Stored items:
/-- The SQ may be fetched from in its turn: a fetch brings up to 8 descriptors, then the next SQ with work follows (R320). -/
def sqServed (s : State) (p : Port) (q : Fin 16) : Bool :=
  let x := s.ports.get p
  sqReady s p q.val && ((decide (x.turnSq = q) && decide (x.turnLeft > 0)) || decide (nextSq s p = some q))

/-- A descriptor of an SQ is fetched in its turn (R320). -/
def passTurn (s : State) (p : Port) (q : Fin 16) : State :=
  modPort s p (fun x => { x with turnSq := q, turnLeft := if x.turnSq = q ∧ x.turnLeft > 0 then x.turnLeft - 1 else 7 })

/-- A read of host memory's data may be served: no staging data of the SQ is still to come before it (R393). -/
def readInOrder (s : State) (p : Port) (q : Nat) (d : BitVec 512) : Bool :=
  (decide (dClass d ≠ 0x10) && decide (dClass d ≠ 0x11)) || (firstUnfed s p q).isNone

/-- The reference that the completion of a descriptor carries. -/
def refOf (s : State) (p : Port) (q : Fin 16) (d : BitVec 512) : HostRef :=
  { port := p, sq := q, cq := (sqOf s p q.val).cq.toFin, cls := BitVec.ofNat 8 (dClass d), irq := decide (dget d 1 1 / 2 % 2 = 1)
    tag := dTag d, epoch := dEpoch d, sequence := dSeq d, code := dCode d, order := (s.ports.get p).fetched }

/-- One whole descriptor is taken: the head passes its slots (R313). -/
def takeDesc (s : State) (p : Port) (q : Fin 16) (d : BitVec 512) (x : Option (BitVec 512)) (slots : Nat) : State :=
  let r := refOf s p q d
  let cqEpoch := (cqOf s p (sqOf s p q.val).cq.toNat).epoch
  let s1 := modPort s p (fun y => { y with fetched := y.fetched + 1 })
  let s2 := modSq s1 p q.val (fun y => { y with head := advance y y.head slots, half := none })
  if isChecked (dClass d) then takeChecked s2 p q.val r d x cqEpoch else takeUnchecked s2 p r d x cqEpoch

/-- The next slot of an SQ, with the slot after it where that was fetched with it. An authorised first slot waits for the
second (R306); a FENCE flag waits for the SQ's completions (R319), a read for the staging data before it (R393). -/
def takeFirst (s : State) (p : Port) (q : Fin 16) (d : BitVec 512) (x : Option (BitVec 512)) : State :=
  if (decide (dget d 1 1 % 2 = 1) && !sqQuiet s p q.val) || !readInOrder s p q.val d then s
  else if isAuthorised (dClass d) then
    match x with
    | some x =>
      if sqWaiting (sqOf s p q.val) < 2 then modSq s p q.val (fun y => { y with half := some d })
      else if authMatches d x then takeDesc s p q d (some x) 2
      else takeDesc s p q d none 1
    | none => modSq s p q.val (fun y => { y with half := some d })
  else takeDesc s p q d none 1

/-- A slot of an SQ that is fetched. A slot that follows an authorised first slot and is not its AUTH_EXT makes that one BAD_DESCRIPTOR, and is
then judged itself (R306). -/
def takeFetched (s : State) (p : Port) (q : Fin 16) (d : BitVec 512) (x : Option (BitVec 512)) : State :=
  match (sqOf s p q.val).half with
  | some first =>
    if sqWaiting (sqOf s p q.val) < 2 then s
    else if authMatches first d then takeDesc s p q first (some d) 2
    else takeFirst (takeDesc s p q first none 1) p q d x
  | none => takeFirst s p q d x

/-- A slot of an SQ whose turn it is (R320). -/
def takeSlot (s : State) (p : Port) (q : Fin 16) (d : BitVec 512) (x : Option (BitVec 512)) : State :=
  if sqServed s p q then takeFetched (passTurn s p q) p q d x else s

/-- A class row: the ring lane takes a slot of that class (R304, R311). -/
def takeClass (s : State) (p : Port) (q : Fin 16) (d : BitVec 512) (x : Option (BitVec 512)) (c : Nat) : State :=
  if dClass d = c then takeSlot s p q d x else s

/-- DESCRIPTOR_FETCH (R311). -/
def execDescriptorFetch (p : Port) (q : Fin 16) (desc : BitVec 512) (second : Option (BitVec 512)) (s : State) :
    Host.Outcome State Fault Refusal := .next (takeSlot s p q desc second)

/-- ROUTE_REQUEST (R314). -/
def execRouteRequest (p : Port) (q : Fin 16) (desc : BitVec 512) (s : State) : Host.Outcome State Fault Refusal :=
  .next (takeClass s p q desc none 0x01)

/-- ROUTE_CANCEL (R314). -/
def execRouteCancel (p : Port) (q : Fin 16) (desc : BitVec 512) (s : State) : Host.Outcome State Fault Refusal :=
  .next (takeClass s p q desc none 0x02)

/-- ELEMENT_COMMAND (R314). -/
def execElementCommand (p : Port) (q : Fin 16) (desc : BitVec 512) (s : State) : Host.Outcome State Fault Refusal :=
  .next (takeClass s p q desc none 0x03)

/-- STATION_ADMIT (R240, R314). -/
def execStationAdmit (p : Port) (q : Fin 16) (desc : BitVec 512) (s : State) : Host.Outcome State Fault Refusal :=
  .next (takeClass s p q desc none 0x04)

/-- IMAGE_READ (R305, R314). -/
def execImageRead (p : Port) (q : Fin 16) (desc : BitVec 512) (s : State) : Host.Outcome State Fault Refusal :=
  .next (takeClass s p q desc none 0x10)

/-- CELLAR_READ (R414), with the copies found bad as it is served. -/
def execCellarRead (p : Port) (q : Fin 16) (x : CellarFetch) (s : State) : Host.Outcome State Fault Refusal :=
  let c := s.cellar
  let s1 := { s with cellar := { c with bad0 := (c.bad0 ++ x.bad0).eraseDups, bad1 := (c.bad1 ++ x.bad1).eraseDups } }
  .next (takeClass s1 p q x.desc none 0x11)

/-- CELLAR_CLEAR (R415): it acts at the tick of its batch. -/
def execCellarClear (p : Port) (q : Fin 16) (desc second : BitVec 512) (s : State) : Host.Outcome State Fault Refusal :=
  .next (takeClass s p q desc (some second) 0x12)

/-- RACK (R435): it is checked at the end of the RAA work of its batch's cycle. -/
def execRack (p : Port) (q : Fin 16) (desc second : BitVec 512) (s : State) : Host.Outcome State Fault Refusal :=
  .next (takeClass s p q desc (some second) 0x22)

/-- CONFIRM_PARAMETERS (R481): it acts at the tick of its batch. -/
def execConfirmParameters (p : Port) (q : Fin 16) (desc second : BitVec 512) (s : State) :
    Host.Outcome State Fault Refusal := .next (takeClass s p q desc (some second) 0x23)

/-- TIME_SET (R477): it acts at the tick of its batch. -/
def execTimeSet (p : Port) (q : Fin 16) (desc : BitVec 512) (s : State) : Host.Outcome State Fault Refusal :=
  .next (takeClass s p q desc none 0x24)

/-- FENCE (R319). -/
def execFence (p : Port) (q : Fin 16) (desc : BitVec 512) (s : State) : Host.Outcome State Fault Refusal :=
  .next (takeClass s p q desc none 0x30)

/-- AUTH_EXT (R306): the second slot of an authorised descriptor, or a slot that follows anything else. -/
def execAuthExt (p : Port) (q : Fin 16) (desc : BitVec 512) (s : State) : Host.Outcome State Fault Refusal :=
  .next (takeClass s p q desc none 0x3F)

end Sys2Proof.Machine
end

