-- ==== Sys2Proof/Machine/Racking.lean ====
section
/-!
DEFINITION. Racking (R151, R222, R346, R435 to R443): the checks, the switch with what it carries, its completion, the expiry of a
previous vintage.
-/

namespace Sys2Proof.Machine

/-! ### The checks (R435) -/

/-- VINTAGE, DIRECTION and PARAM_CHECK of a RACK (R305). -/
def rackVintage (d : BitVec 512) : Nat := dget d 0x18 4
def rackBack (d : BitVec 512) : Bool := decide (dget d 0x1C 1 = 1)
def rackCheckValue (d : BitVec 512) : Nat := dget d 0x20 8

/-- The three lanes' staged banks agree (R434). -/
def banksAgree (s : State) : Bool :=
  let f := fun l => let b := (lane s l).bank; (b.st, b.number, b.stagedCheck)
  decide (f .A = f .B) && decide (f .A = f .C)

/-- A carry map joins the two vintages (R441, R443). -/
def baseJoins (back : Bool) (active target : Vintage) : Bool :=
  decide (target.base = active.number) || (back && decide (active.base = target.number))

/-- Slots of a session in a vintage's schedules. -/
def sessionEntries (v : Vintage) (i : Nat) : List (List SlotEntry) := v.schedule.map (fun es => es.filter (fun e => decide (e.session = i)))

/-- Station or peer parameters of a session in a vintage. -/
def sessionParams (v : Vintage) (i : Nat) : Option StationCfg × Option PeerCfg :=
  ((if i < 512 then (v.stations.drop i).head? else none), (if 512 ≤ i then (v.peers.drop (i - 512)).head? else none))

/-- Every ADMITTED or OPENING session keeps its schedule entries, list index and SID (R222, R434). -/
def sessionsKept (ss : Sparse Session) (a b : Vintage) : Bool :=
  ss.all (fun e =>
    (decide (e.2.st ≠ .admitted) && decide (e.2.st ≠ .opening)) ||
    (decide (sessionEntries a e.1 = sessionEntries b e.1) &&
     decide ((sessionParams a e.1).1.map (fun x => (x.node, x.segment, x.sid)) = (sessionParams b e.1).1.map (fun x => (x.node, x.segment, x.sid))) &&
     decide ((sessionParams a e.1).2.map (fun x => (x.node, x.segment, x.sid)) = (sessionParams b e.1).2.map (fun x => (x.node, x.segment, x.sid)))))

/-- CODE_WORDS of a vintage (R429). -/
def codeWords (v : Vintage) : Nat := (v.code.map List.length).foldl (· + ·) 0

/-- W_SWITCH exceeds the window of R438; 12.8 GB/s are 128 bytes in 10 ns. -/
def switchTooLong (active target : Vintage) : Bool :=
  let work := 25000 * 128 + (4 * codeWords target + 729088) * 10
  let window := (periodUs active - (active.endLogic - active.endInput)) * 1000 - 40000
  decide (work > window * 128)

/-- Elements that a route names: those of its terms, and its start signal, approach and exit where it has one (R121, R151). -/
def routeElements (x : RouteRec) : List Nat :=
  ((x.terms.takeWhile (fun t => decide (tType t ≠ 0))).filter (fun t => decide (tType t ≠ 6))).map tElem ++
  (([x.startSignal, x.approach, x.exit] : List (BitVec 16)).filter (fun e => decide (e ≠ 0xFFFF))).map BitVec.toNat

/-- A held route has another record or other descriptors in the target (R151). -/
def heldRouteDiffers (a b : Vintage) (r : Nat) : Bool :=
  match sfind a.routes r, sfind b.routes r with
  | some x, some y =>
    decide ({ x with check := 0 } ≠ { y with check := 0 }) ||
    (routeElements x).any (fun e => decide ((sfind a.elements e).map elemBytes ≠ (sfind b.elements e).map elemBytes))
  | none, none => false
  | _, _ => true

/-- Phase boundaries and period differ, or TIMING_CHECK (R57, R434). -/
def timingDiffers (a b : Vintage) : Bool :=
  decide (a.timingCheck ≠ b.timingCheck) || decide (a.period ≠ b.period) || decide (a.endInput ≠ b.endInput) ||
  decide (a.endLogic ≠ b.endLogic) || decide (a.endVote ≠ b.endVote) || decide (a.endOutput ≠ b.endOutput)

/-- The partner is paired and holds another staged vintage (R346). -/
def partnerRefuses (s : State) (n : Nat) : Bool :=
  twinOn s && decide (s.twin.st = .active) && partnerPaired s && decide (s.twin.partnerStaged.toNat ≠ n)

/-- Step 4 of R435, in its order. -/
def rackReason4 (s : State) (l : Lane) (d : BitVec 512) (a b : Vintage) : Nat :=
  if partnerRefuses s (rackVintage d) then 0x29
  else if !baseJoins (rackBack d) a b then 0x22
  else if Lane.list.any (fun m => runs s m && decide ((lane s m).boot.version.toNat < b.minFw.toNat)) then 0x2A
  else if timingDiffers a b then 0x23
  else if decide (a.localIoCheck ≠ b.localIoCheck) || decide (a.localIo ≠ b.localIo) then 0x24
  else if !sessionsKept (lane s l).sessions a b then 0x25
  else if switchTooLong a b then 0x27
  else if (skeys (lane s l).raa.locks).any (heldRouteDiffers a b) then 0x26
  else 0

/-- A racking may be checked (R35, R468): the module is in SERVICE_3oo3 and no lane is REINTEGRATING. -/
def mayRack (s : State) : Bool := decide (s.mod.st = .svc3) && Lane.list.all (fun l => decide (lst s l ≠ .reintegrating))

/-- Verdict of a lane under R35 and R435, on what the lane itself holds: status and reason; none: accepted. -/
def rackVerdict (s : State) (l : Lane) (d : BitVec 512) : Option (Nat × Nat) :=
  let k := (lane s l).bank
  let back := rackBack d
  let right := decide (k.number.toNat = rackVintage d) &&
    (if back then decide (k.st = .previous) else decide (k.st = .staged))
  let lapsed := back && decide (k.lapsed.map BitVec.toNat = some (rackVintage d))
  if !mayRack s then some (0x1C, 0)
  else if k.rackTo.isSome then some (0x3B, 0x2B)
  else match k.active, k.staged with
    | some a, some b =>
      if !right then some (0x3B, if lapsed then 0x28 else 0x20)
      else if back && decide (s.mod.tickTime.toNat ≥ k.expiry.toNat) then some (0x3B, 0x28)
      else if !banksAgree s then some (0x3B, 0x21)
      else if rackCheckValue d ≠ k.stagedCheck.toNat then some (0x3A, 0)
      else
        let r := rackReason4 s l d a b
        if r = 0 then none else some (0x3B, r)
    | _, _ => some (0x3B, if lapsed then 0x28 else 0x20)

/-- UPD_RACK (R455). -/
def rackWord (s : State) (reason : Nat) (back done : Bool) : Word :=
  pack [(0, reason), (8, bit back), (9, bit done), (16, (cycle16 s).toNat)]

/-- RACK_REFUSED (R404, R453). -/
def rackRefused (s : State) (l : Lane) (t : Taken) (status reason : Nat) : State :=
  let s1 := modLane s l (fun L => { L with bank := { L.bank with rackReg := rackWord s reason (rackBack t.desc) false } })
  let s2 := recordLane s1 l 0x0702 (le 4 (rackVintage t.desc) ++ le 1 status ++ le 1 reason ++
    le 1 (128 * t.ref.port.idx + t.ref.sq.val) ++ le 1 0 ++ le 2 t.ref.tag.toNat ++ le 2 0)
  finishLane s2 l t.ref (outcomeNow s status (resultOf t.ref 1 reason))

/-- The lane whose state decides a RACK for a lane: its own where it computes, else that of the reference lane (R435). -/
def rackJudge (s : State) (l : Lane) : Lane := if computes s l then l else refLane s

/-- One RACK is checked at the end of the RAA work of its cycle, in each lane against its own state (R435). -/
def rackCheck (s : State) (t : Taken) : State :=
  foldS (Lane.list.filter (runs s)) (fun u l =>
    match rackVerdict s (rackJudge s l) t.desc with
    | some (st, r) => rackRefused u l t st r
    | none => modLane u l (fun L => if computes s l then { L with bank := { L.bank with rackTo := some (t, rackBack t.desc) } } else L)) s

/-! ### What is carried (R441, R442) -/

/-- The carry map of a switch: that of the target, or that of the active vintage inverted (R443). -/
def carryMap (back : Bool) (a b : Vintage) : List CarryEntry :=
  if decide (b.base = a.number) then b.carry
  else if back then a.carry.map (fun e => { e with newStart := e.oldStart, oldStart := e.newStart })
  else []

/-- Entries of one space. -/
def carryOf (m : List CarryEntry) (space : Nat) : List CarryEntry := m.filter (fun e => decide (e.space.toNat = space))

/-- Carried bits of a space. -/
def carryBits (m : List CarryEntry) (b : BitSpace) : BitSpace :=
  m.foldl (fun acc e =>
    (brange b e.oldStart (e.oldStart + e.length)).foldl (fun acc i => bset acc (e.newStart + (i - e.oldStart))) acc) []

/-- Carried records of a space. -/
def carryRecs {α : Type} [DecidableEq α] (d : α) (m : List CarryEntry) (x : Sparse α) : Sparse α :=
  m.foldl (fun acc e =>
    (x.filter (fun r => decide (e.oldStart ≤ r.1) && decide (r.1 < e.oldStart + e.length))).foldl
      (fun acc r => sput d acc (e.newStart + (r.1 - e.oldStart)) r.2) acc) []

/-- An index is mapped. -/
def mappedNew (m : List CarryEntry) (i : Nat) : Bool := m.any (fun e => decide (e.newStart ≤ i) && decide (i < e.newStart + e.length))

/-- Marks of edge memories: a mapped one keeps its mark, an unmapped one is new (R442). -/
def carryMarks (m : List CarryEntry) (marks : BitSpace) : BitSpace :=
  let kept := carryBits m marks
  (List.range 65536).filter (fun i => !mappedNew m i || bget kept i)

/-- Press data after the switch (R442): Q, LQ and inputs by index. -/
def carryData (m : List CarryEntry) (d : PressData) : PressData :=
  { d with
    m := carryBits (carryOf m 3) d.m, t := carryRecs TimerRec.reset (carryOf m 4) d.t
    c := carryRecs CounterRec.reset (carryOf m 5) d.c, e := carryBits (carryOf m 6) d.e
    w := carryRecs 0 (carryOf m 7) d.w, k := vput d.k 3 true }

/-- Elements whose KIND changes take the start values of R125 (R442). -/
def carryElems (a b : Vintage) (x : Sparse ElemState) : Sparse ElemState :=
  x.filter (fun e => decide (kindOf a e.1 = kindOf b e.1))

/-- One lane switches (R436, R442); its token buckets are full again (R412). -/
def switchLane (back : Bool) (now : Time) (L : LaneState) : LaneState :=
  match L.bank.active, L.bank.staged with
  | some a, some b =>
    let m := carryMap back a b
    { L with
      bank := { swapBanks L.bank with rackTo := none, rackDone := L.bank.rackTo, left := a.number, lapsed := none, expiry := timeAdd now 3600000000000 }
      press := { L.press with data := carryData m L.press.data, newEdges := carryMarks (carryOf m 6) L.press.newEdges }
      raa := { L.raa with elems := carryElems a b L.raa.elems }
      sessions := configSessions b L.sessions
      cel := bucketsFull L.cel }
  | _, _ => L

/-- VINTAGE_SWITCH (R436, R439): in the input phase of the cycle after the check. -/
def execVintageSwitch (l : Lane) (s : State) : Host.Outcome State Fault Refusal :=
  .next (
    match (lane s l).bank.rackTo with
    | none => s
    | some (_, back) =>
      if decide (s.mod.phase = .input) then
        let s1 := modLane s l (switchLane back s.mod.tickTime)
        if l = refLane s then
          match laneVintage s1 l with
          | some v =>
            { s1 with alk := { s1.alk with media := configMedia v s1.cellar.life.retiredMedia s1.alk.media } }
          | none => s1
        else s1
      else s)

/-! ### The end of a racking (R439) -/

/-- RACKED and UPD_RACK of one lane; the staged bank enters PREVIOUS, unless a staging that waited for the switch has taken it; the RACK completes (R404, R439, R453). -/
def rackedLane (s : State) (l : Lane) : State :=
  match (lane s l).bank.rackDone with
  | none => s
  | some (t, back) =>
    let b := (lane s l).bank
    let new := match b.active with | some v => v.number | none => 0
    let s1 := modLane s l (fun L => { L with bank := { L.bank with
      st := if L.bank.staged.isSome then .previous else L.bank.st, rackDone := none, rackReg := rackWord s 0 back true } })
    let s2 := eventLane s1 l 161 0x0701 (le 4 b.left.toNat ++ le 4 new.toNat ++ le 1 (bit back) ++ le 3 0 ++ le 8 b.activeCheck.toNat)
    finishLane s2 l t.ref (outcomeNow s 0x05 (resultOf t.ref 0 0))

/-- From the output phase of cycle k+2: the lanes complete, and the keeper writes the new vintage as confirmed with its history
entry (R419, R439). -/
def rackFinish (s : State) : State :=
  match (lane s (refLane s)).bank.rackDone, vintageOf s with
  | some (_, back), some v =>
    let check := (lane s (refLane s)).bank.activeCheck
    let s1 := modPages s [6] (fun f => { f with confirmed := v.number, confirmedCheck := check })
    let s2 := addHistory s1 (if back then 5 else 4) 0 v.number.toNat check
    foldS Lane.list rackedLane s2
  | _, _ => foldS Lane.list rackedLane s

/-- A lane that has not switched by END_INPUT gives its switch up (R439). -/
def dropSwitch (s : State) : State := modLanes s (fun _ L => { L with bank := { L.bank with rackTo := none } })

/-- PREVIOUS_EXPIRED (R443): at the first tick at or after the hour; a racking back to the vintage that has gone is then refused with
PREVIOUS_EXPIRED. -/
def execPreviousExpired (s : State) : Host.Outcome State Fault Refusal :=
  .next (modLanes s (fun _ L =>
    if L.bank.st = .previous ∧ s.mod.tickTime.toNat ≥ L.bank.expiry.toNat then
      { L with bank := { emptyBank L.bank 0 with reason := L.bank.reason, lapsed := some L.bank.number } }
    else L))

end Sys2Proof.Machine
end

# INSTRUCTIONS TO FOLLOW:
Make an exact copy of every line from the one with "then refused with" to the end of the data, with the first and last of those lines included.

# ANSWER BOX:
/-- PREVIOUS_EXPIRED (R443): at the first tick at or after the hour; a racking back to the vintage that has gone is then refused with
PREVIOUS_EXPIRED. -/
def execPreviousExpired (s : State) : Host.Outcome State Fault Refusal :=
  .next (modLanes s (fun _ L =>
    if L.bank.st = .previous ∧ s.mod.tickTime.toNat ≥ L.bank.expiry.toNat then
      { L with bank := { emptyBank L.bank 0 with reason := L.bank.reason, lapsed := some L.bank.number } }
    else L))

end Sys2Proof.Machine
end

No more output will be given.